-- ==== Sys2Proof/Machine/Ops.lean ====
section
/-! DEFINITION. The named operations over memory and registers, fetching, taking an exception, and the launch.
There is no return from an exception: the spec describes none (60_exceptions.md R166). -/

namespace Sys2Proof.Machine

/-! ### Memory (20_memory.md R40, R41) -/

/-- The byte listed at an address; `none` where nothing is mapped (log 1). -/
def Memory.read : List Host.Cell → Nat → Option Byte
  | [], _ => none
  | (a, b) :: m, at_ => if a = at_ then some b else Memory.read m at_

/-- List a byte at an address, keeping the addresses strictly rising. No instruction writes memory (R42): this
is how a program and its data are placed. -/
def Memory.write : List Host.Cell → Nat → Byte → List Host.Cell
  | [], at_, v => [(at_, v)]
  | (a, b) :: m, at_, v =>
    if at_ < a then (at_, v) :: (a, b) :: m
    else if at_ = a then (a, v) :: m
    else (a, b) :: Memory.write m at_ v

/-- List bytes at rising addresses from `at_` on. -/
def Memory.writeBytes (m : List Host.Cell) (at_ : Nat) : List Byte → List Host.Cell
  | [] => m
  | b :: bs => Memory.writeBytes (Memory.write m at_ b) (at_ + 1) bs

/-- What the oracle answers at byte `x` of a form's read of `n` bytes at `a`, when it denies it (R41, log 3). -/
def denialAt (s : State) (f : Form) (a n x : Nat) : Option MemFault :=
  (s.denied.find? fun d => d.1 == { turn := s.turn, form := f, addr := a, size := n, byte := x }).map Prod.snd

/-- The first address past the address space of the mode (R31). -/
def State.top (s : State) : Nat := 2 ^ s.cfg.mode.addrBits

/-! ### Registers -/

/-- The bits of a vector register that exist: the low MAXVL (R20, log 10). -/
def State.vecMask (s : State) (v : VReg) : VReg :=
  if s.cfg.hasAvx512F then v else (v.setWidth 256).setWidth 512

/-- `zmm[i]` (R11, R20). -/
def State.readVec (s : State) (i : BitVec 5) : VReg := s.vecMask (s.zmm[i.toNat]'i.isLt)

/-- `zmm[i] <- v` (R11, R20). -/
def State.writeVec (s : State) (i : BitVec 5) (v : VReg) : State :=
  { s with zmm := s.zmm.set i.toNat (s.vecMask v) i.isLt }

/-- `k[i]` (R11, R23): the low KW bits exist (log 10). -/
def State.readMask (s : State) (i : BitVec 3) : Quad :=
  match s.cfg.kw with
  | .w16 => ((s.k[i.toNat]'i.isLt).setWidth 16).setWidth 64
  | .w64 => s.k[i.toNat]'i.isLt

/-- `gpr[i]` (R11, R29). -/
def State.readGpr (s : State) (i : BitVec 4) : Quad := s.gpr[i.toNat]'i.isLt

/-- `pc + len` in the address width of the mode (R28). -/
def State.pcAfter (s : State) (len : Nat) : Quad := BitVec.ofNat 64 ((s.pc.toNat + len) % s.top)

/-- `pc <- pc + len` (R28). -/
def State.advance (s : State) (len : Nat) : State := { s with pc := s.pcAfter len }

/-- `mxcsr <- v`. -/
def State.setMxcsr (s : State) (v : BitVec 32) : State := { s with mxcsr := v }

/-- The next turn of the run (log 3). -/
def State.nextTurn (s : State) : State := { s with turn := s.turn + 1 }

/-! ### Stopping, and taking an exception -/

/-- Why a step stops before its write-back. -/
inductive Stop
  | fault (f : Fault)
  | refused (r : Refusal)
  deriving DecidableEq, Repr

/-- The outcome of a step that stops. -/
def Stop.outcome : Stop → Host.Outcome State Fault Refusal
  | .fault f => .fault f
  | .refused r => .refused r

/-- The exceptions by mnemonic (R160). -/
inductive Exception
  | ud
  | nm
  | ss
  | gp
  | pf
  | ac
  | xm
  deriving DecidableEq, Repr

/-- The exception a fault reports. -/
def Fault.exception : Fault → Exception
  | .ud | .udSimd _ => .ud
  | .nm => .nm
  | .ss => .ss
  | .gp => .gp
  | .pf _ _ => .pf
  | .ac => .ac
  | .xm _ => .xm

/-- Vector numbers (R160). -/
def Exception.vector : Exception → Nat
  | .ud => 6
  | .nm => 7
  | .ss => 12
  | .gp => 13
  | .pf => 14
  | .ac => 17
  | .xm => 19

/-- Error codes (R160): 0 for `#SS`, `#GP` and `#AC`, the page-fault code for `#PF`, none for the rest. The spec gives
no width of a code: its 32 bits are PRESUMED, the family's (log 11). -/
def Fault.errorCode : Fault → Option (BitVec 32)
  | .ss | .gp | .ac => some 0#32
  | .pf code _ => some code
  | .ud | .udSimd _ | .nm | .xm _ => none

/-- TAKING AN EXCEPTION: the state of the fault outcome (R165). All is as before the step, but for the MXCSR
flag bits of a SIMD floating-point exception (R109), with which the model's own turn is over (log 5), and the recorded
address of a page fault (R156). The spec describes no handler entry (R164): vector, saved pc and mode are not
touched, and no step goes on from here. -/
def faultState (f : Fault) (s : State) : State :=
  match f with
  | .xm m | .udSimd m => (s.setMxcsr m).nextTurn
  | .pf _ a => { s with cr2 := a }
  | .ud | .nm | .ss | .gp | .ac => s

/-! ### Fetching (10_state.md R28, R31; log 16) -/

/-- The architecture's limit on an instruction's bytes, prefixes included (R83, D35). -/
def fetchLimit : Nat := 15

/-- The bytes listed from `a` on, at most `n`, below `top`. -/
def fetchBytes (m : List Host.Cell) (top : Nat) : Nat → Nat → List Byte
  | 0, _ => []
  | n + 1, a =>
    if a < top then
      match Memory.read m a with
      | none => []
      | some b => b :: fetchBytes m top n (a + 1)
    else []

/-- The instruction bytes at `pc`. -/
def State.fetch (s : State) : List Byte := fetchBytes s.mem s.top fetchLimit s.pc.toNat

/-- Why the bytes at `pc` end before the instruction does. -/
def State.shortFetch (s : State) : Refusal :=
  if s.fetch.length = fetchLimit then .fetchTooLong
  else if s.pc.toNat + s.fetch.length < s.top then .fetchUnlisted
  else .fetchPastTop

/-! ### Launch and the end of a run -/

/-- What software must have done before a form executes instead of faulting (70_reset_and_hazards.md R181
items 2 to 4): the launch premises of R180, which no instruction in scope can establish (log 8). -/
def State.launch (s : State) : State :=
  { s with ctl := { s.ctl with cr0Ts := false, cr4Osxsave := true, cr4Osxmmexcpt := true,
                               xcr0 := s.ctl.xcr0 ||| 0xE6#64 } }

/-- A run has ended normally: `pc` is the designated end address (R184). -/
def State.ended (s : State) : Bool := s.pc == s.endPc

end Sys2Proof.Machine
end

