/-- Reserved EVEX fields, in both modes (in Mode32 with 11b after 62H, R66): P0[3] = 1 or P1[2] = 0 (R78); then, for the
opcode maps of the six forms, `b = 1` with a register source and `L'L` not 10b under `require_10` (R75), and
`L'L = 11b` (R73). Under `ignore`, `b = 1` with a register source is form 5 or form 8 with `{sae}` whatever `L'L` is,
its source register `X ++ B ++ rm` (R72, R75, R134, R145); that it is so with a stored `V'` of 0 or with `z = 1` and
`aaa = 000b` too, which the meaning and not the decoder refuses, is the model's choice of log 14. -/
def Obligations.ReservedEvexFieldsAreRefused : Prop :=
  ∀ (m : Mode) (pol : SaeLenPolicy) (p0 p1 p2 op modrm : Byte) (rest : List Byte),
    let answer := decode m pol (0x62#8 :: p0 :: p1 :: p2 :: op :: modrm :: rest)
    (m = .mode32 → p0.extractLsb' 6 2 = 3#2) →
    ((p0.getLsbD 3 = true ∨ p1.getLsbD 2 = false) → answer = .refused .evexReserved) ∧
    (p0.getLsbD 3 = false → p1.getLsbD 2 = true →
      (p0.extractLsb' 0 3 = 2#3 ∨ p0.extractLsb' 0 3 = 6#3) → p1.extractLsb' 0 2 = 1#2 → op = 0x13#8 →
      (modrm.extractLsb' 6 2 = 3#2 → p2.getLsbD 4 = true → p2.extractLsb' 5 2 ≠ 2#2 → pol = .require10 →
        answer = .refused .saeLen) ∧
      ((modrm.extractLsb' 6 2 ≠ 3#2 ∨ p2.getLsbD 4 = false) → p2.extractLsb' 5 2 = 3#2 →
        answer = .refused .evexLen) ∧
      (modrm.extractLsb' 6 2 = 3#2 → p2.getLsbD 4 = true → pol = .ignore →
        (m = .mode32 → p0.getLsbD 5 = true ∧ p0.getLsbD 4 = true) →
        ∃ x : EvexOps EvexSrc512,
          answer = .instr (if p0.extractLsb' 0 3 = 6#3 then .vcvtph2psxEvex512 x else .vcvtph2psEvex512 x) rest ∧
          x.src = .regSae (BitVec.ofBool (!p0.getLsbD 6) ++ (BitVec.ofBool (!p0.getLsbD 5) ++ modrm.extractLsb' 0 3))))

/-- In Mode32, C4H and 62H with anything but 11b on top of the next byte are other instructions; and with 11b, a
VEX form whose stored B is not 1 is refused (R66). -/
def Obligations.Mode32EncodingsAreRestricted : Prop :=
  ∀ (pol : SaeLenPolicy) (c n : Byte) (rest : List Byte), c = 0xC4#8 ∨ c = 0x62#8 →
    (n.extractLsb' 6 2 ≠ 3#2 → decode .mode32 pol (c :: n :: rest) = .refused .notInScope) ∧
    (∀ (b2 modrm : Byte), c = 0xC4#8 → n.extractLsb' 6 2 = 3#2 → n.getLsbD 5 = false → n.extractLsb' 0 5 = 2#5 →
      b2.extractLsb' 0 2 = 1#2 →
      decode .mode32 pol (c :: n :: b2 :: 0x13#8 :: modrm :: rest) = .refused .mode32Regs)

/-! ### Steps -/

/-- When the bytes at `pc` decode to an instruction, the step is exec of it; nothing is added around it (R79). -/
def Obligations.StepRunsTheDecodedInstruction : Prop :=
  ∀ (s : State) (i : Instr) (rest : List Byte),
    decode s.cfg.mode s.cfg.saeLenPolicy s.fetch = .instr i rest → step s = exec i s

/-- When memory holds an instruction's encoding at `pc`, below the top of the address space, the step is exec of
it (R28, R31, R61). The fetch is log 16; for an encoding that the meaning and not the decoder refuses see log 14. -/
def Obligations.StepRunsTheEncodedInstruction : Prop :=
  ∀ (s : State) (i : Instr),
    i.wfIn s.cfg.mode = true → s.pc.toNat + (encode i).length ≤ s.top →
    (∀ n (h : n < (encode i).length), Memory.read s.mem (s.pc.toNat + n) = some ((encode i)[n]'h)) →
    step s = exec i s

/-- An instruction that would run past the top of the address space is refused (R28): memory holds the bytes of
`encode i` up to the top, and the top cuts it (log 16; an encoding that the meaning would refuse is cut like any other,
log 14). -/
def Obligations.FetchPastTheTopIsRefused : Prop :=
  ∀ (s : State) (i : Instr),
    i.wfIn s.cfg.mode = true → s.pc.toNat < s.top → s.top < s.pc.toNat + (encode i).length →
    (∀ n (h : n < (encode i).length), s.pc.toNat + n < s.top →
      Memory.read s.mem (s.pc.toNat + n) = some ((encode i)[n]'h)) →
    step s = .refused .fetchPastTop

/-! ### Reset and the invariant -/

/-- Reset: MXCSR 1F80H, vector and opmask registers zero, the vector state not enabled (the reference values of
R33); memory lists nothing (log 1). -/
def Obligations.ResetValues : Prop :=
  State.reset.mxcsr = 0x1F80#32 ∧ (∀ i : BitVec 5, State.reset.readVec i = 0#512) ∧
  (∀ i : BitVec 3, State.reset.readMask i = 0#64) ∧ (∀ e : PrefixKind, State.reset.ctl.osStateOk e = false) ∧
  State.reset.mem = []

/-- The invariant holds at reset. -/
def Obligations.ResetMeetsTheInvariant : Prop := State.reset.Inv

/-- Every step keeps the invariant: memory canonical, `pc` inside the address space of the mode (R28), MXCSR[31:16]
zero (R25), no bit above MAXVL, no register above NVREG (R20), no mask bit above KW (R23). -/
def Obligations.StepKeepsTheInvariant : Prop := ∀ s t : State, s.Inv → step s = .next t → t.Inv

/-- At reset no form executes: each takes `#UD`, because the operating system has not enabled the vector state
(R33, R153). -/
def Obligations.NoFormIsEnabledAtReset : Prop :=
  ∀ i : Instr, Spellable i State.reset → exec i State.reset = .fault .ud

/-! ### The conversion -/

/-- In every configuration, every finite FP16 value, denormals included, converts to the FP32 pattern of exactly the same
value and sign, which is a normal number or a zero, and signals Denormal exactly if it is a denormal, and never Invalid
(R100, R101, R103, R105; P1, P2 and P5 of R112). -/
def Obligations.ConversionIsExactOnFiniteValues : Prop :=
  ∀ (c : CpuConfig) (h : Half), halfExp h ≠ 31#5 →
    singleValue (cvtH2s c h).r = halfValue h ∧ singleSign (cvtH2s c h).r = halfSign h ∧
    singleIsNormalOrZero (cvtH2s c h).r = true ∧
    (cvtH2s c h).den = halfIsDenormal h ∧ (cvtH2s c h).inv = false

/-- In every configuration infinities go to infinities of the same sign and signal nothing (P3, P5), and NaNs go to quiet
NaNs, signaling Invalid exactly if they are signaling NaNs (P4, P5 of R112). Where the configuration keeps the default of
D10 for a NaN (it does not name the NaN; log 18), the result is R104's: the sign is kept, the payload goes to the high
fraction bits, and a signaling NaN is made quiet by fraction bit 22. -/
def Obligations.ConversionOfInfinitiesAndNaNs : Prop :=
  ∀ (c : CpuConfig) (h : Half), halfExp h = 31#5 →
    let v := cvtH2s c h
    singleExp v.r = 255#8 ∧ v.den = false ∧ v.inv = halfIsSignalingNaN h ∧
    (halfFrac h = 0#10 → singleSign v.r = halfSign h ∧ singleFrac v.r = 0#23) ∧
    (halfFrac h ≠ 0#10 →
      singleIsQuietNaN v.r = true ∧
      (c.nanResults.lookup h = none →
        singleSign v.r = halfSign h ∧
        ∀ b, b < 22 → (singleFrac v.r).getLsbD b = (decide (13 ≤ b) && (halfFrac h).getLsbD (b - 13))))

/-- The configuration field of D10 admits every conversion that R112 does: every function `g` of the input alone that has
P2, P4 and P5, and on inputs that are no NaN the result that P1 and P3 fix (on those all configurations agree), is the
conversion of a configuration that differs in that field only. That the field is a table of NaN results is log 18. -/
def Obligations.EveryAdmissibleConversionIsConfigurable : Prop :=
  ∀ (c : CpuConfig) (g : Half → Converted),
    (∀ h, halfIsNaN h = false → (g h).r = (cvtH2s c h).r) →
    (∀ h, halfIsNaN h = true → singleIsQuietNaN (g h).r = true) →
    (∀ h, (g h).inv = halfIsSignalingNaN h ∧ (g h).den = halfIsDenormal h) →
    ∃ table : List (Half × QuietNaN),
      ∀ h, cvtH2s { c with nanResults := table } h = g h

/-- Two elements that are no signaling NaN and convert to the same pattern are the same: no bit of the source is
lost (R103, R104). For a quiet NaN this is said where the configuration keeps the default of D10 for it (log 18). -/
def Obligations.ConversionLosesNothing : Prop :=
  ∀ (c : CpuConfig) (h h' : Half), halfIsSignalingNaN h = false → halfIsSignalingNaN h' = false →
    (halfIsNaN h = true → c.nanResults.lookup h = none) → (halfIsNaN h' = true → c.nanResults.lookup h' = none) →
    (cvtH2s c h).r = (cvtH2s c h').r → h = h'

/-- Denormal inputs are never treated as zero: each converts to its own value, which is not zero, in every configuration;
and MXCSR.DAZ = 1 (bit 6) changes neither the result nor the signals of any instruction (R105). -/
def Obligations.DenormalsAreNeverTreatedAsZero : Prop :=
  (∀ (c : CpuConfig) (h : Half), halfIsDenormal h = true →
    singleValue (cvtH2s c h).r = halfValue h ∧ halfValue h ≠ 0) ∧
  ∀ (s : State) (i : Instr),
    let daz := { s with mxcsr := s.mxcsr ||| 0x40#32 }
    (∀ t, exec i s = .next t → exec i daz = .next { t with mxcsr := t.mxcsr ||| 0x40#32 }) ∧
    ∀ f, exec i s = .fault f → ∃ f', exec i daz = .fault f' ∧ f'.exception = f.exception

/-! ### Completion: where each form executes, and its result -/

/-- VCVTPH2PS, VEX, from a register: `vcvtph2psVex128` (R120) and `vcvtph2psVex256` (R121). The source may be the
destination (R122). -/
def Obligations.VexRegisterFormsComplete : Prop :=
  ∀ (s : State) (l256 p67 : Bool) (dst r : BitVec 4),
    let i := vexInstr l256 { p67 := p67, dst := dst, w := false, vvvv := 15#4, src := .reg r }
    let kl := if l256 then 8 else 4
    let elem := halfLane (s.readVec (r.setWidth 5))
    let inv := signalsInvalid (fun _ => true) kl elem
    i.wfIn s.cfg.mode = true → Enabled (Instr.form i) s → (inv = true → s.im = true) →
    ∃ t, exec i s = .next t ∧
      Wrote s t (dst.setWidth 5) kl (fun j => (cvtH2s s.cfg (elem j)).r) inv false (if p67 then 6 else 5) ∧
      FrameKept s t (dst.setWidth 5)

/-- VCVTPH2PS, VEX, from memory: `vcvtph2psVex128` reads 8 bytes (R120), `vcvtph2psVex256` 16 (R121), at any
alignment, element `j` at the address plus `2*j`, low byte first (R40, R42, R43). A 1-byte displacement is not
scaled (R81). -/
def Obligations.VexMemoryFormsComplete : Prop :=
  ∀ (s : State) (l256 p67 : Bool) (dst : BitVec 4) (a : AddrForm),
    let i := vexInstr l256 { p67 := p67, dst := dst, w := false, vvvv := 15#4, src := .mem a }
    let kl := if l256 then 8 else 4
    let addr := s.linear p67 i.length 1 a
    let elem := fun j => s.byteAt (addr + 2 * j + 1) ++ s.byteAt (addr + 2 * j)
    let inv := signalsInvalid (fun _ => true) kl elem
    i.wfIn s.cfg.mode = true → Enabled (Instr.form i) s → Readable s (Instr.form i) addr (2 * kl) →
    (inv = true → s.im = true) →
    ∃ t, exec i s = .next t ∧
      Wrote s t (dst.setWidth 5) kl (fun j => (cvtH2s s.cfg (elem j)).r) inv false i.length ∧
      FrameKept s t (dst.setWidth 5)

/-- VCVTPH2PS, EVEX, from a register: `vcvtph2psEvex128`, `vcvtph2psEvex256`, `vcvtph2psEvex512` (R130 to R133),
with merging- and zeroing-masking (R74). Denormals signal nothing (R107). -/
def Obligations.EvexRegisterFormsComplete : Prop :=
  ∀ (s : State) (vl : VecLen) (p67 z : Bool) (dst r : BitVec 5) (aaa : BitVec 3),
    let i := psInstr vl { p67 := p67, dst := dst, w := false, vvvv := 15#4, z := z, vp := true, aaa := aaa,
                          src := .reg r }
    let elem := halfLane (s.readVec r)
    let sel := laneSelected s aaa
    let inv := signalsInvalid sel vl.lanes elem
    i.wfIn s.cfg.mode = true → (z = true → aaa ≠ 0#3) → Enabled (Instr.form i) s → (inv = true → s.im = true) →
    ∃ t, exec i s = .next t ∧
      Wrote s t dst vl.lanes
        (fun j => if sel j then (cvtH2s s.cfg (elem j)).r else if z then 0#32 else singleLane (s.readVec dst) j)
        inv false (if p67 then 7 else 6) ∧
      FrameKept s t dst

/-- VCVTPH2PS, EVEX, from memory: `vcvtph2psEvex128`, `vcvtph2psEvex256`, `vcvtph2psEvex512` (R130 to R133) read 8,
16 or 32 bytes whatever the mask (R42, R47); a 1-byte displacement is scaled by as much (R82). -/
def Obligations.EvexMemoryFormsComplete : Prop :=
  ∀ (s : State) (vl : VecLen) (p67 z : Bool) (dst : BitVec 5) (aaa : BitVec 3) (a : AddrForm),
    let i := psInstr vl { p67 := p67, dst := dst, w := false, vvvv := 15#4, z := z, vp := true, aaa := aaa,
                          src := .mem a }
    let n := vl.bits / 16
    let addr := s.linear p67 i.length n a
    let elem := fun j => s.byteAt (addr + 2 * j + 1) ++ s.byteAt (addr + 2 * j)
    let sel := laneSelected s aaa
    let inv := signalsInvalid sel vl.lanes elem
    i.wfIn s.cfg.mode = true → (z = true → aaa ≠ 0#3) → Enabled (Instr.form i) s →
    Readable s (Instr.form i) addr n →
    NoAlignFault (Instr.form i) s addr n → (inv = true → s.im = true) →
    ∃ t, exec i s = .next t ∧
      Wrote s t dst vl.lanes
        (fun j => if sel j then (cvtH2s s.cfg (elem j)).r else if z then 0#32 else singleLane (s.readVec dst) j)
        inv false i.length ∧
      FrameKept s t dst

/-- VCVTPH2PSX from a register: `vcvtph2psxEvex128`, `vcvtph2psxEvex256`, `vcvtph2psxEvex512` (R140 to R143). A
denormal in a selected lane signals Denormal (R107). -/
def Obligations.PsxRegisterFormsComplete : Prop :=
  ∀ (s : State) (vl : VecLen) (p67 z : Bool) (dst r : BitVec 5) (aaa : BitVec 3),
    let i := psxInstr vl { p67 := p67, dst := dst, w := false, vvvv := 15#4, z := z, vp := true, aaa := aaa,
                           src := .reg r }
    let elem := halfLane (s.readVec r)
    let sel := laneSelected s aaa
    let inv := signalsInvalid sel vl.lanes elem
    let den := signalsDenormal sel vl.lanes elem
    i.wfIn s.cfg.mode = true → (z = true → aaa ≠ 0#3) → Enabled (Instr.form i) s →
    (inv = true → s.im = true) → (den = true → s.dm = true) →
    ∃ t, exec i s = .next t ∧
      Wrote s t dst vl.lanes
        (fun j => if sel j then (cvtH2s s.cfg (elem j)).r else if z then 0#32 else singleLane (s.readVec dst) j)
        inv den (if p67 then 7 else 6) ∧
      FrameKept s t dst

--------------------------------------------------

◆ **EXERCISE DIRECTIONS**:
Look back at the entries above. Retype the line with "h' = false →", the line with "(cvtH2s c h).r = (cvtH2s c h').r → h = h'", and all lines in between.

◆ **SOLUTION TO THE PROBLEM**:
  ∀ (c : CpuConfig) (h h' : Half), halfIsSignalingNaN h = false → halfIsSignalingNaN h' = false →
    (halfIsNaN h = true → c.nanResults.lookup h = none) → (halfIsNaN h' = true → c.nanResults.lookup h' = none) →
    (cvtH2s c h).r = (cvtH2s c h').r → h = h'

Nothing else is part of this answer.